Workshop!
The workshop to conclude the first phase of the shared task has just taken place in Hamburg, Germany. Since this was the first time ever that annotation guidelines were evaluated and compared in such a way, the exact flow of the workshop was open and unknown both for the participants and organizers (read here about the plans and preparations for the workshop). While the full wrap-up of the workshop will take some time, we point out a few things we learned during the workshop in this post.
It became clear quickly that the participants approached the challenge of narrative levels in very different ways and with different goals. While some participants had a clear interest in narratological theory and conceptual development, others were primarily interested in the annotation of discourse phenomena or the creation of data to be used in machine learning. Accordingly, some guidelines solely cover narrative levels, others specify additional annotation categories that are relevant for specific research questions. What also differs are the conditions in which the guidelines have been established: Some are the result of a seminar or class work, some have been written within a funded project, others have only been written to take part in the shared task. In essence, the diversity on many different axes was high.

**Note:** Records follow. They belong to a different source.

/-! ## Words written out from the encoding

The opcode (30_encoding.md R99) and the fields at their places (R92-R95), each written as its bits, high to low. -/

theorem test_decode_zero : decode 0b00000111010000000000000000000000 = .ok (.zero 13) := by decide
theorem test_decode_mov : decode 0b00001010010110000000000000000000 = .ok (.mov 9 6) := by decide
theorem test_decode_ldb : decode 0b00001101010000101000010100000000 = .ok (.ldb 5 0xA1 0x40) := by decide
theorem test_decode_stb : decode 0b00010000000101101000010100000000 = .ok (.stb 5 0xA1 0x40) := by decide
theorem test_decode_ldw : decode 0b00010110100000100000110000000000 = .ok (.ldw 10 0x83) := by decide
theorem test_decode_ldh : decode 0b00011000110000011111101000000000 = .ok (.ldh 3 0x7E 0x80) := by decide
theorem test_decode_sth : decode 0b00011100001100011111101000000000 = .ok (.sth 12 0x7E 0x80) := by decide
theorem test_decode_cmpm : decode 0b00100000001011010000000000000000 = .ok (.cmpm 11 4) := by decide
theorem test_decode_eq : decode 0b00100100000001111000000000000000 = .ok (.eq 1 14) := by decide
theorem test_decode_isz : decode 0b00101000000111000000000000000000 = .ok (.isz 7) := by decide
theorem test_decode_isodd : decode 0b00101100001000000000000000000000 = .ok (.isodd 8) := by decide
theorem test_decode_isneg : decode 0b00110000001111000000000000000000 = .ok (.isneg 15) := by decide
theorem test_decode_add : decode 0b01000000010010010000000000000000 = .ok (.add 1 2 4) := by decide
theorem test_decode_sub : decode 0b01000110000100001000000000000000 = .ok (.sub 8 4 2) := by decide
theorem test_decode_mul : decode 0b01100000110101100100000000000000 = .ok (.mul 3 5 9) := by decide
theorem test_decode_div : decode 0b01100101101010110000000000000000 = .ok (.div 6 10 12) := by decide
theorem test_decode_modmul : decode 0b01101000010010010010000000000000 = .ok (.modmul 1 2 4 8) := by decide
theorem test_decode_modred : decode 0b10000010110000000011010000000000 = .ok (.modred 11 13) := by decide
theorem test_decode_modinv : decode 0b10000101111110000000010000000000 = .ok (.modinv 7 14 1) := by decide
theorem test_decode_blen : decode 0b10100000001001000000000000000000 = .ok (.blen 9) := by decide
theorem test_decode_getbit : decode 0b10100100000011000010101001011011 = .ok (.getbit 3 0x2A5B) := by decide
theorem test_decode_getbits : decode 0b10101000000110101010110000110011 = .ok (.getbits 6 0x433 0x55) := by decide
theorem test_decode_shr : decode 0b10101111000000000001111111111110 = .ok (.shr 12 0x1FFE) := by decide
theorem test_decode_inc : decode 0b10110000100000000000000000000000 = .ok (.inc 2) := by decide
theorem test_decode_neg : decode 0b10110101000000000000000000000000 = .ok (.neg 4) := by decide
theorem test_decode_split : decode 0b10111000010010010011110000000001 = .ok (.split 1 4 2 0x3C01) := by decide

/-- V1, V2, V6: reserved opcodes. -/
theorem test_decode_reserved :
    decode 0x00000000 = .error .reservedOpcode ∧ decode 0xFC000000 = .error .reservedOpcode ∧
      decode 0x34000000 = .error .reservedOpcode := by decide

/-- V3, V4, V5: unused fields that are not zero. -/
theorem test_decode_unused :
    decode 0x40C48001 = .error .unusedFieldNonzero ∧ decode 0x28440000 = .error .unusedFieldNonzero ∧
      decode 0x0C000005 = .error .unusedFieldNonzero := by decide

/-- 30_encoding.md R106: the worked encoding. -/
theorem test_encode_add : encode (.add 3 1 2) = 0x40C48000 := by decide

/-- The table's row and the formats agree on the greatest fields. -/
theorem test_rows :
    encode (.getbits 15 2047 127) &&& (rowOf (.getbits 15 2047 127)).1 = (rowOf (.getbits 15 2047 127)).2 ∧
      encode (.ldb 15 255 255) &&& (rowOf (.ldb 15 255 255)).1 = (rowOf (.ldb 15 255 255)).2 ∧
      encode (.modinv 15 15 15) &&& (rowOf (.modinv 15 15 15)).1 = (rowOf (.modinv 15 15 15)).2 := by decide

/-- R104 text: operands in the order of the syntax, hexadecimal and either case of a register. -/
theorem test_assembler_line :
    parseLine ['S', 'P', 'L', 'I', 'T', ' ', 'N', '2', ',', ' ', 'n', '3', ',', ' ', 'N', '1', ',', ' ', '2'] =
      some (.split 2 3 1 2) ∧
    parseLine ['L', 'D', 'B', ' ', 'N', '1', '5', ',', '0', 'x', 'F', 'f', ',', '1'] = some (.ldb 15 255 1) ∧
    parseLine ['L', 'D', 'B', ' ', 'N', '1', ',', '2', '5', '6', ',', '1'] = none := by decide

/-! ## One command, fetched from the port -/

/-- The two machines of the vectors (95_test_vectors.md: W = 64 or 32, HEX_LOWER_ACCEPT true unless stated). -/
def m64 : Config := { limbBits := .w64, hexLowerAccept := true, hostBase := 0x1000 }
def m32 : Config := { limbBits := .w32, hexLowerAccept := true, hostBase := 0x1000 }

/-- The reset state with the number registers and BUF bytes listed. -/
def start (c : Config) (l : List (Reg × Int)) (a : Nat) (bs : List Byte) : State :=
  (l.foldl (fun s x => s.setReg x.1 { val := x.2, tail := .zeroed }) (State.powerOn c)).memWrite a bs

/-- The step that runs a command word. -/
def go (s : State) (w : Nat) : Result := step (s.withFetchWord 32 w)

From the start, it was clear that this is no workshop in which everyone “just” gives a talk about their guidelines and answers a few questions. In fact, there were only a few presentations at the very beginning and some by the organizers – most of the time was spent with plenary discussions and group work, either in the participant or in newly shuffled groups. One of the first task for group work, for instance, was the identification of similarities and differences across the guidelines.
The core evaluation task was the application of a questionnaire, covering the three evaluation dimensions we considered important. This was done by each group for all other guidelines. All questions were to be answered in text form (to be presented in a plenary session) and in addition by assigning points on a four point Likert scale. The ‘correct’ application of the questionnaire was challenging, without a doubt. Some required putting ones self into the shoes of the guideline authors, some required some imagination on potential uses of annotations based on the guidelines. Interestingly, however, the ranking that was established by summarizing points reflected the discursive evaluation very well. Guidelines that have been praised for their theoretical basis achieved high scores in this dimension as well, and with a low variance across the participants. Even if it sounds counter-intuitive at first, a questionnaire with assigned points is an efficient way of generating such results, and it reflects qualitative judgement well (at least in our case).
As a final point in this post: We were delighted about the positive, welcoming and friendly atmosphere. Despite the diverse backgrounds, which usually give plenty occasions for misunderstandings, our participants managed to be constructive and productive, even when criticizing their guidelines. It was an intense three days, but it was totally worth it.